Each dog had BCL scores collected two to eight times throughout raising and training. The number of evaluations is based on the dog or volunteer raiser’s needs. Not all evaluations are conducted the same way, with modifications made to meet GEB’s needs at each stage of development. Supplementary Table 1 describes the average age at each evaluation time point and the number of dogs who had each evaluation. Each BCL for each dog was labeled as a particular evaluation time point (e.g., a column that stated the evaluation was a “puppy test”). Further filtering was performed to ensure the correct age at evaluation was kept (i.e., a dog who was labeled “puppy test” with an age at BCL of 6 months was excluded from the puppy test sub-cohort). Dogs falling outside of the standard age categories were eliminated from the dataset.

2.3 Analyses overview

Raw BCL data was grouped in two different ways (trainer-defined groups and factor analysis), and data within these groups were summarized in two different ways (mean score and lowest score), creating four separate datasets. Three different analyses were done on each dataset, Kappa statistics, positive and negative predictive values, for a total of 12 sets of results (Figure 1).

Figure 1

Figure 1. Analysis overview. Raw data was grouped in two ways: factors calculated using factor analysis, and trainer-defined groups, determined by GEB trainers. These groups were then summarized using two methods: arithmetic mean and lowest score within the group of BCL items. Each group-summary pair was analyzed using three different analysis methods: kappa statistics, positive predictive values, and negative predictive values.

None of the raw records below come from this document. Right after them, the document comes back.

/-- MARKED_RESTART: 3.0 ms after the device left QUIESCENT for ACTIVE, the marked functions restart (R477). -/
def execMarkedRestart (s : State) : Out :=
  if s.pwr = 2 ∧ s.power.trans.isNone ∧ s.power.marked ≠ [] ∧ s.due (s.power.leftAt + 3000000) = true ∧ s.locked 1 = true then
    .next s.restartMarked
  else .next s

end Sys2Proof.Machine
end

2.3.1 Trainer-defined behavior groups

Ten groups of BCL items were defined by guide dog instructors. The groups represent sets of BCL items that capture the characteristic behaviors that commonly result in a dog being released from training at GEB. These groups include Adaptability, Chasing, Emotional Composure, Distraction, Dog Problems, Environmental Soundness, Fear of Heights, Resource Guarding, Touch Sensitivity, and Manners (see Supplementary Table 2). They will be referred to as “Trainer-Defined Groups.” These analyses do not use the individual dog’s outcomes, instead, the analyses use the dog’s BCL scores in each Trainer-Defined Group.

2.3.2 Factor analysis (FA)

Factor analysis is sensitive to missing data. To identify the most robust factors, missing data was imputed on the entire dataset using the “mice” package in R. Imputed data was used only for factor analysis.

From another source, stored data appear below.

/-- The registers that viewWord computes. -/
def viewAddrs : List Nat :=
  [0x10, 0x14, 0x30, 0x10100, 0x10104, 0x10108, 0x10124, 0x10128, 0x20010] ++ ((List.range 266).map fun (l : Nat) => 0x300008 + 16 * l) ++
    ((List.range 96).map fun (k : Nat) => 0x500204 + 0x1000 * (k / 32) + 8 * (k % 32)) ++ (List.range 16).map fun (r : Nat) => 0x600010 + 64 * r

/-- The retention log as ALARM_HIST shows it (R401): the newest entry at Head, older ones below it. -/
def AlarmSt.hist (a : AlarmSt) : List (Nat × Word) :=
  (0x700040, BitVec.ofNat 32 (a.logHead + 65536 * a.logCount)) ::
    (List.range a.log.length).flatMap fun (k : Nat) =>
      match a.log[k]? with
      | none => []
      | some o =>
        let b := 0x701000 + 0x20 * ((a.logHead + 64 - k) % 64)
        [(b, BitVec.ofNat 32 (o.code + 65536 * o.sev + 2 ^ 31)), (b + 4, BitVec.ofNat 32 o.a0), (b + 8, BitVec.ofNat 32 o.a1),
         (b + 16, BitVec.ofNat 32 o.time), (b + 20, BitVec.ofNat 32 (o.time / 2 ^ 32))]

/-- The snapshot that SNAPSHOT takes now (R46). -/
def State.takeSnap (s : State) : Snap :=
  { time := s.now, words := viewAddrs.foldl (fun (r : RegFile) (a : Nat) => rfSet r a (s.viewWord a)) s.regs, hist := s.alarm.hist }

/-- What an RSH register or a mirror word reads as; before the first snapshot, its reset value (R15, R401, R513). -/
def State.rshWord (s : State) (a : Nat) : Word :=
  if inMirror a then
    let b := a - 0x8000000
    (match s.host.snap with
      | some x => rfWord x.words b
      | none => if b = 0x10 ∨ b = 0x14 then s.viewWord b else rfWord s.host.fuses b) &&& mirrorMask b
  else match s.host.snap with
    | none => resetWord a &&& rshMask a
    | some x => match x.hist.find? fun (h : Nat × Word) => h.1 == a with
      | some h => h.2
      | none => resetWord a &&& rshMask a

/-! Core memory through MEM_ADDR and MEM_DATA (R335) -/

/-- The byte of a core's SRAM that MEM_ADDR selects; none outside the two memories. -/
def State.memByte (s : State) (n : Nat) : Option Nat :=
  let a := s.rd (.MEM_ADDR_Addr n) / 4 * 4
  if s.on (.MEM_ADDR_Space n) then (if a < 65536 then some (458752 + a) else none)
  else if a < 458752 then some a else none

/-- MEM_ADDR advances by 4. -/
def State.memNext (s : State) (n : Nat) : State := s.wr (.MEM_ADDR_Addr n) (s.rd (.MEM_ADDR_Addr n) / 4 * 4 + 4)

/-- A read of MEM_DATA: the word, and whether it reads uncorrectable. DESIGN CHOICE, unsafe: log 30. -/
def State.memRead (s : State) (n : Fin 16) : Word × Bool × State :=
  match s.memByte n with
  | none => (0, false, s.memNext n)
  | some b =>
    let ((bs, bad), s) := s.sramLoad 0x30 (coreSram n) b 4
    (BitVec.ofNat 32 (leNat bs), bad, s.memNext n)

/-- A write of MEM_DATA; none where it is refused: instruction memory of a core that runs (R334, R335). An instruction word takes effect
when its high half is written, with the low half written before it. -/
def State.memWrite (s : State) (n : Fin 16) (v : Word) : Option State :=
  let st := s.coreState n
  match s.memByte n with
  | none => some (s.memNext n)
  | some b =>
    if b < 458752 then some ((s.sramWrite 0x30 (coreSram n) b (le 4 v.toNat)).memNext n)
    else if st ≠ 0 ∧ st ≠ 3 ∧ st ≠ 4 then none
    else if b % 8 = 0 then some ((s.updCore n fun (c : CoreSt) => { c with low := v }).memNext n)
    else
      let s := (s.sramWrite 0x30 (coreSram n) (b - 4) (le 4 (s.core n).low.toNat ++ le 4 v.toNat)).memNext n
      some { s with epoch := { s.epoch with stores := if s.epoch.stores.contains n.val then s.epoch.stores else s.epoch.stores ++ [n.val] } }

/-! Reading -/

/-- The result registers of a regression channel that a read of REG_STATUS latches: channel and place among them (R237). -/
def regResult (a : Nat) : Option (Nat × Nat) :=
  if 0x308000 ≤ a ∧ a < 0x308400 ∧ 0x10 ≤ a % 0x40 ∧ a % 0x40 ≤ 0x24 then some ((a - 0x308000) / 0x40, (a % 0x40 - 0x10) / 4) else none

/-- A read of REG_STATUS latches the channel's results for the path (R237). -/
def State.latchResults (s : State) (p : Fin 9) (a : Nat) : State :=
  if 0x308000 ≤ a ∧ a < 0x308400 ∧ a % 0x40 = 0xC then
    let c := (a - 0x308000) / 0x40
    let ws := (List.range 6).map fun (k : Nat) => s.viewWord (a + 4 + 4 * k)
    s.updPath p fun (q : PathSt) => { q with regLatch := (c, ws) :: q.regLatch.filter fun (x : Nat × List Word) => x.1 != c }
  else s

/-- The latched word of a result register, if the path has read REG_STATUS of its channel. -/
def State.latched (s : State) (p : Fin 9) (a : Nat) : Option Word :=
  match regResult a with
  | none => none
  | some (c, k) =>
    match (s.host.paths.get p).regLatch.find? fun (x : Nat × List Word) => x.1 == c with
    | none => none
    | some x => x.2[k]?

/-- A register read under the 64-bit rule (R457, R510): word, TORN_RISK, and the state with the path's shadows.
DESIGN CHOICE, unsafe: log 32. -/
def State.readReg (s : State) (p : Fin 9) (a : Nat) : Word × Nat × State :=
  let w := s.viewWord a &&& readMask a
  let q := s.host.paths.get p
  match halfOf a with
  | .low =>
    (w, 0, s.updPath p fun (q : PathSt) =>
      { q with rdShadow := some (a + 4, s.viewWord (a + 4) &&& readMask (a + 4)),
               fracShadow := if a = 0x10100 then some (s.viewWord 0x10108) else none })
  | .high =>
    match q.rdShadow with
    | some (b, v) => if b = a then (v, 0, s.updPath p fun (q : PathSt) => { q with rdShadow := none }) else (w, 1, s)
    | none => (w, 1, s)
  | .whole =>
    if a = 0x10108 then
      match q.fracShadow with
      | some v => (v, 0, s.updPath p fun (q : PathSt) => { q with fracShadow := none })
      | none => (w, 1, s)
    else (w, 0, s.latchResults p a)

/-- PEEK_DATA of a port whose copied state held an uncorrectable error (R147). -/
def State.peekPoison (s : State) (a : Nat) : Bool :=
  decide (0x100000 ≤ a) && decide (a < 0x140000) && decide (0x444 ≤ a % 0x10000) && decide (a % 0x10000 < 0x460) &&
    (s.chainOf (fin 3 ((a - 0x100000) / 0x10000))).peekBad

/-- What a read returns: data, XFlags, and the state after it (R495, R510, R512). -/
def State.readNow (s : State) (p : Fin 9) (a : Nat) : Word × Nat × State :=
  if inBuffer a then (spGet (fun _ => 0) (s.host.paths.get p).buf ((a - 0x1000) / 4), 0, s)
  else if inWindow a then
    let (w, bad) := s.windowRead (a - 0x330000)
    (w, 2 * bnat bad, (s.sramLoad 0x30 26 (s.windowByte (a - 0x330000) (s.on .EMT_BANK_ReadActive)) 4).2)
  else if isRsh a then (s.rshWord a, 0, s)
  else if isMemData a then
    let (w, bad, s) := s.memRead (fin 15 ((a - 0x400000) / 0x10000))
    (w, 2 * bnat bad, s)
  else match s.latched p a with
    | some w => (w, 0, s)
    | none =>
      let (w, x, s) := s.readReg p a
      (w, x + 2 * bnat (s.peekPoison a), s)

/-- A read completes with its value. -/
def State.finishRead (s : State) (p : Fin 9) (tag : Byte) (addr : Word) : State :=
  let (w, x, s) := s.readNow p addr.toNat
  s.answer p (mkResp 1 tag addr stOk w.toNat 0 x) true

/-! Writing -/

/-- Stage a class C word in the pending bank (R19, R41). -/
def State.stage (s : State) (a : Nat) (v : Word) : State :=
  { s with epoch := { s.epoch with pend := spIns a (v &&& cMask a) s.epoch.pend } }.wr .EPOCH_STATUS_Pending 1

/-- The RW and W1C fields of a register take a written word; class C fields go to the pending bank (R13, R19). -/
def State.putWord (s : State) (a : Nat) (v : Word) : State :=
  let s := if cMask a != 0 then s.stage a v else s
  let w := rfWord s.regs a
  { s with regs := rfSet s.regs a (overlayWord (vMask a) (w &&& ~~~(w1cMask a &&& v)) v) }

/-- EPOCH_CTRL.Discard: the pending bank is emptied (R42). -/
def State.discardPending (s : State) : State := { s with epoch := { s.epoch with pend := [] } }.wr .EPOCH_STATUS_Pending 0

/-- A write of EPOCH_CTRL: Cancel, then Discard (R42). -/
def State.epochCtrl (s : State) (v : Nat) : State :=
  let s := if bit v 1 then s.cancelCommit else s
  if bit v 0 then s.discardPending else s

To determine a set of factors that were useful across BCL time points, we first did an exploratory factor analysis (EFA) independently on each observation time point (e.g., puppy test, walk and talk, etc.). EFA was performed using the “psych” package in R. Factor values below 0.45 were excluded from EFA results. Most factor loading cutoffs range between 0.3 and 0.5, but the most universally accepted cutoff is 0.40 for satisfactory variables to load onto the primary factor (13). Then, each EFA was tested on all other observation time points to determine the optimal factor groups for the BCL for confirmatory factor analysis (CFA). Finally, CFA was performed using the “lavaan” package in R, and the optimal factors for all evaluation time points were determined using the Comparative Fit Index (CFI, closest value to 1), Tucker-Lewis Index (TLI, closest value to 1), and Root Mean Square Error of Approximation (RMSEA, values between 0.05 and 0.10) (14). The “lavaan” package specifically identifies RMSEA values between 0.05 and 0.08 as a reasonable approximate fit, with anything above 0.10 being a poor fit and anything below 0.05 being a close fit (15). While RMSEA has no universally acceptable values, it should be used in tandem with other values of fit, such as CFI and TLI, to determine which model is the best fit (16). These factors were validated in an independent group of dogs from GEB at the preliminary blindfold (PB) and the final blindfold (FB) evaluation time points. Factors were then named by an expert evaluator based on the items included.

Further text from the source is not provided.